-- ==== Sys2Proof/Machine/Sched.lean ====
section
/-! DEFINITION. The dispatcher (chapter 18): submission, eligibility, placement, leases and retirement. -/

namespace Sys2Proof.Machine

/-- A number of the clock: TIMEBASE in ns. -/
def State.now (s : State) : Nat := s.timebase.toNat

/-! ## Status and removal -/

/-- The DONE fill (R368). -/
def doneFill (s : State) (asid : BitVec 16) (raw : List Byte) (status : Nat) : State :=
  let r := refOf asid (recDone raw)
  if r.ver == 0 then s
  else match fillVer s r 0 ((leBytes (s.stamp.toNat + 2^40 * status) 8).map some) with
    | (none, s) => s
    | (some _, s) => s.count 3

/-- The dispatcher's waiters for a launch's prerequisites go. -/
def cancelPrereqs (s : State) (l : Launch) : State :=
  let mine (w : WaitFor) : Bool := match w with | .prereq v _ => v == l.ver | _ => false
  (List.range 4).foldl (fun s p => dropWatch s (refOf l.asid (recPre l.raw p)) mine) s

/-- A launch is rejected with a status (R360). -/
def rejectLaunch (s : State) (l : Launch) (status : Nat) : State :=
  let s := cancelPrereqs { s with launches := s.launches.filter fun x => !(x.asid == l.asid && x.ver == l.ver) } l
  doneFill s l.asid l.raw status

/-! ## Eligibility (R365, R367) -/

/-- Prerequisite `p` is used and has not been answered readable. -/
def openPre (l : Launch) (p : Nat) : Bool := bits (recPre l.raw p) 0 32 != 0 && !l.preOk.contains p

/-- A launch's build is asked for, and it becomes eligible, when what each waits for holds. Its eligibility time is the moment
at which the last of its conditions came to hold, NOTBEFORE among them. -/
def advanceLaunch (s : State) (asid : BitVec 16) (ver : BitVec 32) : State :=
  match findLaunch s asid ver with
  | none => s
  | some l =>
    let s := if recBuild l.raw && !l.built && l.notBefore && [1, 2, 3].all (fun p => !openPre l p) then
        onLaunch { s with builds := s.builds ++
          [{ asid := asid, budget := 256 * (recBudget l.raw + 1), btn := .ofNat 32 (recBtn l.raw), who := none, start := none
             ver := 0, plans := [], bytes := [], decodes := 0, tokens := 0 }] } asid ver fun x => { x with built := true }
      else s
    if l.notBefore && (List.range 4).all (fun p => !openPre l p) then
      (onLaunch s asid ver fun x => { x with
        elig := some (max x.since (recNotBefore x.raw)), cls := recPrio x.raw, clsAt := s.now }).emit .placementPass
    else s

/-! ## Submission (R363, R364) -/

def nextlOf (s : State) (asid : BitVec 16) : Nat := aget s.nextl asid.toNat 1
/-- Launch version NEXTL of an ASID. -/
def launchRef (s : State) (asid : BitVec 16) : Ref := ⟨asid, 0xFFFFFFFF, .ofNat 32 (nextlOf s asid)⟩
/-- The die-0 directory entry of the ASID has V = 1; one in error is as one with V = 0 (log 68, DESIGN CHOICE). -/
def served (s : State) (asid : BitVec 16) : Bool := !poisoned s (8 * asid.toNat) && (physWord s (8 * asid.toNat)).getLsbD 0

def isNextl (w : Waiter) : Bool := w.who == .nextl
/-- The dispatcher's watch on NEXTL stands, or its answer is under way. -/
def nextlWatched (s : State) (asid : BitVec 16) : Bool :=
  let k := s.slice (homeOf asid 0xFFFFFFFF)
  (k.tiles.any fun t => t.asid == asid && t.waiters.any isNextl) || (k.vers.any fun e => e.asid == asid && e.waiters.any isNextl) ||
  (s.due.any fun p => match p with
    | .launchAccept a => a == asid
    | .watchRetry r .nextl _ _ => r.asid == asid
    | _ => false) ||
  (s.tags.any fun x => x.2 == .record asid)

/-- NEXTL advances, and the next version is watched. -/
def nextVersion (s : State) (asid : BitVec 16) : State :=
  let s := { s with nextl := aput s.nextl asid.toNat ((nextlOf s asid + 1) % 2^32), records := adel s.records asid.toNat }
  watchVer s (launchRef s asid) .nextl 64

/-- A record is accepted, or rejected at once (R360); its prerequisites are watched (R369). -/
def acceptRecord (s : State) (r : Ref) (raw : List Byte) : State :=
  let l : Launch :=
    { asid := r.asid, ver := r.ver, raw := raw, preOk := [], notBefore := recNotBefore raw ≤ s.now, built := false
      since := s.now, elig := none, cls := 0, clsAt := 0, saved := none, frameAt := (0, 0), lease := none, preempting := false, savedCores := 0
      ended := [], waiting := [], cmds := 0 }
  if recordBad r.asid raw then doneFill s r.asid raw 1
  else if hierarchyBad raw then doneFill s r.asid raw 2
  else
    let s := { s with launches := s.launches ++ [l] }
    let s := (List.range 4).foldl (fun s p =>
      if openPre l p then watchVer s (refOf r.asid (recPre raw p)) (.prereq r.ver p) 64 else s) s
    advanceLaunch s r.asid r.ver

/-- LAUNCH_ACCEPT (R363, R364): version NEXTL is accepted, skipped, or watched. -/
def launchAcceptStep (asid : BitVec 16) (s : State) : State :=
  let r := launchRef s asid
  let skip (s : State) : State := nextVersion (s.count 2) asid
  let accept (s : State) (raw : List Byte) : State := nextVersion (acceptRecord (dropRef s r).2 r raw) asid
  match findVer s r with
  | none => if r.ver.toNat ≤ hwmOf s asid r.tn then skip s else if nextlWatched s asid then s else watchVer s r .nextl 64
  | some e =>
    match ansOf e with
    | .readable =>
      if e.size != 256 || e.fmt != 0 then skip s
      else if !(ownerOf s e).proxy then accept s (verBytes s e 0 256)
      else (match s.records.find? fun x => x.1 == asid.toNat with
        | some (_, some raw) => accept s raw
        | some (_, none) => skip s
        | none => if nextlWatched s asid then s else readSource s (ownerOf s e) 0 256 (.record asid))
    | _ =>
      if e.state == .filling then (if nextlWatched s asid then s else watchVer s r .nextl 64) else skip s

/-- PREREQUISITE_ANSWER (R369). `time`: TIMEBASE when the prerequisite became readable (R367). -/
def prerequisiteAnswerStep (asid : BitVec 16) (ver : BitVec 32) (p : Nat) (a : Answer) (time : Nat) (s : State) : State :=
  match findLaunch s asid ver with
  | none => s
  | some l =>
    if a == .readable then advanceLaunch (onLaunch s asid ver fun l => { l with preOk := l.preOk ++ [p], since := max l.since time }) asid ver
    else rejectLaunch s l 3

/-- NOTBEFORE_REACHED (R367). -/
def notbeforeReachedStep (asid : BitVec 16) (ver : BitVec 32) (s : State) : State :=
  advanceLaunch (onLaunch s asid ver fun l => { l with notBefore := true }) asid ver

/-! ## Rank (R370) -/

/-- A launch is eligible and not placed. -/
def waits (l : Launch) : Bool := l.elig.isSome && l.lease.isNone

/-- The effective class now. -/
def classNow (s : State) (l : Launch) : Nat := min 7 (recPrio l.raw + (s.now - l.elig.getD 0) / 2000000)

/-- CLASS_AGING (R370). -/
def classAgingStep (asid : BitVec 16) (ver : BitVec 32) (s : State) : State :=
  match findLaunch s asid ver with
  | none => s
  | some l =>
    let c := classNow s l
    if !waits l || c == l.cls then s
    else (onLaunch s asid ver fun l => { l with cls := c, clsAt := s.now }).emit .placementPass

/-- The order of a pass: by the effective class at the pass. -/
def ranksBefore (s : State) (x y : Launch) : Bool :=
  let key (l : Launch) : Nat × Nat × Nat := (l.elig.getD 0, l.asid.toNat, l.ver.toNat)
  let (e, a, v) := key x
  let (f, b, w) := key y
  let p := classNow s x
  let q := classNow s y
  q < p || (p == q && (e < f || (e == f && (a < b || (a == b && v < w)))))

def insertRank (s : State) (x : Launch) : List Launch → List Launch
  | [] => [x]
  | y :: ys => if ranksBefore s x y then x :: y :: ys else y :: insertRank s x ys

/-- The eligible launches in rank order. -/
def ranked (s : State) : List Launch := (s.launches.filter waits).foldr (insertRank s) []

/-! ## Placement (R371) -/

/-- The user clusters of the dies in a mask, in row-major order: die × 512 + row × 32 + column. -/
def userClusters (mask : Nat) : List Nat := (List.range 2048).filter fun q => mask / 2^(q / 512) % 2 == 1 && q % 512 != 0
--- --- ---
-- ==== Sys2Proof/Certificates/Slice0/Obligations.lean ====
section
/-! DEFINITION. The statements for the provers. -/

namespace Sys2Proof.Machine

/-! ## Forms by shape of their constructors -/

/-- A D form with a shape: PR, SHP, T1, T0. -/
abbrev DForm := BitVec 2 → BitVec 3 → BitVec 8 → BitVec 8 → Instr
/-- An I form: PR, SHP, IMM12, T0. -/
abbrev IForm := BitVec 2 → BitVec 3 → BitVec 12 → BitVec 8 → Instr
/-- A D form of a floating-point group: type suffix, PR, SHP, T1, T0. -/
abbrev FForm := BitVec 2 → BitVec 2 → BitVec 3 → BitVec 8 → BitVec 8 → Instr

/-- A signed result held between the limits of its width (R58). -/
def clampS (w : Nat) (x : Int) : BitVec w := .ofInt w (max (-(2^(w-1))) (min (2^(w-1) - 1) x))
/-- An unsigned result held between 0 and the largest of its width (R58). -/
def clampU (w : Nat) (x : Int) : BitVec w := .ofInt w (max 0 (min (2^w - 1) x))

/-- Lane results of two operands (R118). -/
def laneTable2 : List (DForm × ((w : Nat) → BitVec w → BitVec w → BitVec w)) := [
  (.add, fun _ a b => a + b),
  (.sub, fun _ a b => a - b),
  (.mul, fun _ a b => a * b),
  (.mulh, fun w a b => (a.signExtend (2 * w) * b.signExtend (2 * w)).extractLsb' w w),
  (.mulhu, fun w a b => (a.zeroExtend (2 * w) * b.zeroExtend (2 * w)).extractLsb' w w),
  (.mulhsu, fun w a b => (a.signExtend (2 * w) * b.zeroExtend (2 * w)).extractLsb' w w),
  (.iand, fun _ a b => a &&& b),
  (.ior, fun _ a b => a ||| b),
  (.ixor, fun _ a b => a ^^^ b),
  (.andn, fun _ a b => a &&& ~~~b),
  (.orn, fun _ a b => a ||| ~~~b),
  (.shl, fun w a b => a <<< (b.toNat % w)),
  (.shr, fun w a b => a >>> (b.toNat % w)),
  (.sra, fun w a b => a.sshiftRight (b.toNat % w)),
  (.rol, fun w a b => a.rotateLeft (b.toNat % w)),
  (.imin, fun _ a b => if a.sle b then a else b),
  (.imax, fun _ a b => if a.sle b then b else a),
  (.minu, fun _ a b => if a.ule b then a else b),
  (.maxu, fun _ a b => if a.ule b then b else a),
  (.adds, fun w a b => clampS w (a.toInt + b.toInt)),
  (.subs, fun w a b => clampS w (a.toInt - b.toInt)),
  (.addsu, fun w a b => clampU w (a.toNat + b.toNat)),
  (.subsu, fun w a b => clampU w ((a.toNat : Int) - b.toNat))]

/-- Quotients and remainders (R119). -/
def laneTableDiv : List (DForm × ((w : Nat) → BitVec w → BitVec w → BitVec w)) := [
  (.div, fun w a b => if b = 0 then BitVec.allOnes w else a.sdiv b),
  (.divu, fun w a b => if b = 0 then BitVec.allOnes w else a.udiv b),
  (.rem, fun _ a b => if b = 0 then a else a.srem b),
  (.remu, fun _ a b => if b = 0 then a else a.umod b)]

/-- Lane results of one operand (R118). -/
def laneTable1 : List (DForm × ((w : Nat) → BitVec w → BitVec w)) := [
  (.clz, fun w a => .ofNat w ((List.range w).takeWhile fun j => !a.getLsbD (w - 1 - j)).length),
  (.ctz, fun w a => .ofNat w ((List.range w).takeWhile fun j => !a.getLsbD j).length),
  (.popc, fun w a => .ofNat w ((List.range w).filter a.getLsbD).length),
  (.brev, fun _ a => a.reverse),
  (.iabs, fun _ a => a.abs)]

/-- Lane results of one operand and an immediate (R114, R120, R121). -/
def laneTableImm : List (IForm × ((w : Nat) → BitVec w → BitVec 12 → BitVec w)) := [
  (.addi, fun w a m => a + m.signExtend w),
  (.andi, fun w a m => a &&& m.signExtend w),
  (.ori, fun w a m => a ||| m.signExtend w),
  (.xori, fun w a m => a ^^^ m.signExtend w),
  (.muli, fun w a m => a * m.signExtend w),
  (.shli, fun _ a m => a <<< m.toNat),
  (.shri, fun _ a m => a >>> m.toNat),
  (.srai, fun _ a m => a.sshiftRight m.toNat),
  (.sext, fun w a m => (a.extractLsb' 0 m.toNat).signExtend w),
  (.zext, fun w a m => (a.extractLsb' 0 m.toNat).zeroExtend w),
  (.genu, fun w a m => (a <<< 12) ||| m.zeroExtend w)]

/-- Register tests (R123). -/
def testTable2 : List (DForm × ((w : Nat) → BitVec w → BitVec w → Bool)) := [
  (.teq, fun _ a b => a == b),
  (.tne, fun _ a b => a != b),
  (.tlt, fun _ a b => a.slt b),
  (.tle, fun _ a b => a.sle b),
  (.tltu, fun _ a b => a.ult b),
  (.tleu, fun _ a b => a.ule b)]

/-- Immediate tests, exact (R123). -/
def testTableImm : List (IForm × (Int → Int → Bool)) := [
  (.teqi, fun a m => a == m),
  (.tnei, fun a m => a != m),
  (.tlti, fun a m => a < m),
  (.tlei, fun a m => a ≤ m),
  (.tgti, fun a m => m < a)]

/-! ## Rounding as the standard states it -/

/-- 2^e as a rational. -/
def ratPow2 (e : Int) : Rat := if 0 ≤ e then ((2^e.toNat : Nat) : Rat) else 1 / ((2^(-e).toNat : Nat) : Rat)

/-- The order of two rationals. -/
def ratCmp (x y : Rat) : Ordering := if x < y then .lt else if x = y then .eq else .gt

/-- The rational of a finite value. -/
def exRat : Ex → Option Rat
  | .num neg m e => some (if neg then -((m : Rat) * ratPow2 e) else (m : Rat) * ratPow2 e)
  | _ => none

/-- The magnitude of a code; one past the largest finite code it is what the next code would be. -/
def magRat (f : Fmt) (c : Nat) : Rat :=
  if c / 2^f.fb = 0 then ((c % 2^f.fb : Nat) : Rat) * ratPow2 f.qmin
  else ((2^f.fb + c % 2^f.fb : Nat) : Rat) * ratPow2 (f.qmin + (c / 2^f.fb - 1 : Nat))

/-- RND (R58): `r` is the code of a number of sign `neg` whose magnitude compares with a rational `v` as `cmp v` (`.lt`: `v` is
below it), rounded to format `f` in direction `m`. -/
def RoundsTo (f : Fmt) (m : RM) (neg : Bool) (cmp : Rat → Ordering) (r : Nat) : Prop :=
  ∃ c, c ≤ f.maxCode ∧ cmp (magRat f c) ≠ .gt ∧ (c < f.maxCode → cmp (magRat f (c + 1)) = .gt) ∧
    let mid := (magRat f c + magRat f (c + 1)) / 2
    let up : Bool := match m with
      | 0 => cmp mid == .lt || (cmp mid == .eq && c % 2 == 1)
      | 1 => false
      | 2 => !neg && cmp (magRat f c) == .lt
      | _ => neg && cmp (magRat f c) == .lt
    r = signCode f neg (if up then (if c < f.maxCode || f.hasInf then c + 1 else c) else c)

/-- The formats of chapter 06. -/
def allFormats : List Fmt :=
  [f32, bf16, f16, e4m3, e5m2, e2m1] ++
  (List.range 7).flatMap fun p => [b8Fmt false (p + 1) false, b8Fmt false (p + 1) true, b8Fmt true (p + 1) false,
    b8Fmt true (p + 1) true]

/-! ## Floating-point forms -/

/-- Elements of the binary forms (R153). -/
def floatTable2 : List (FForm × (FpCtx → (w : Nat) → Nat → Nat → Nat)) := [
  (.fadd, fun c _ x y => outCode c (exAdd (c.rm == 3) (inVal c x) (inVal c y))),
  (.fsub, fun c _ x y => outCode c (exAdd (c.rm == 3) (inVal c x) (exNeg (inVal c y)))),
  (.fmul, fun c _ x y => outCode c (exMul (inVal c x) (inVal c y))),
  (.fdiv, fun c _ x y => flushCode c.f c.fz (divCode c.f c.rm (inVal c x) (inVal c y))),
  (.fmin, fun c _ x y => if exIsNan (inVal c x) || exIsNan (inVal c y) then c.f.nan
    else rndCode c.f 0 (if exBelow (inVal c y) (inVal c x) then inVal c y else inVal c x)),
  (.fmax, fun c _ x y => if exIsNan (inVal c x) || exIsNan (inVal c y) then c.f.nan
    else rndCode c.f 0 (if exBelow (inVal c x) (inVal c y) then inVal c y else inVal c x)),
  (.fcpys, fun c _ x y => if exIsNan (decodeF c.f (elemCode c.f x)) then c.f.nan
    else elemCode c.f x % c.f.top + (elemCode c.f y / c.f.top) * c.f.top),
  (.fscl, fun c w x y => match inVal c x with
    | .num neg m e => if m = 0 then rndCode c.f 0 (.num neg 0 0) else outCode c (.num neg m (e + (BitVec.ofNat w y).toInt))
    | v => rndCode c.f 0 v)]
--- --- ---
[Task statement]:
From the entries above, extract only the lines running from the one containing "under way. -/" through the one containing "watchVer s (launchRef s asid) .nextl 64", inclusive.

[Output of the exercise]:
/-- The dispatcher's watch on NEXTL stands, or its answer is under way. -/
def nextlWatched (s : State) (asid : BitVec 16) : Bool :=
  let k := s.slice (homeOf asid 0xFFFFFFFF)
  (k.tiles.any fun t => t.asid == asid && t.waiters.any isNextl) || (k.vers.any fun e => e.asid == asid && e.waiters.any isNextl) ||
  (s.due.any fun p => match p with
    | .launchAccept a => a == asid
    | .watchRetry r .nextl _ _ => r.asid == asid
    | _ => false) ||
  (s.tags.any fun x => x.2 == .record asid)

/-- NEXTL advances, and the next version is watched. -/
def nextVersion (s : State) (asid : BitVec 16) : State :=
  let s := { s with nextl := aput s.nextl asid.toNat ((nextlOf s asid + 1) % 2^32), records := adel s.records asid.toNat }
  watchVer s (launchRef s asid) .nextl 64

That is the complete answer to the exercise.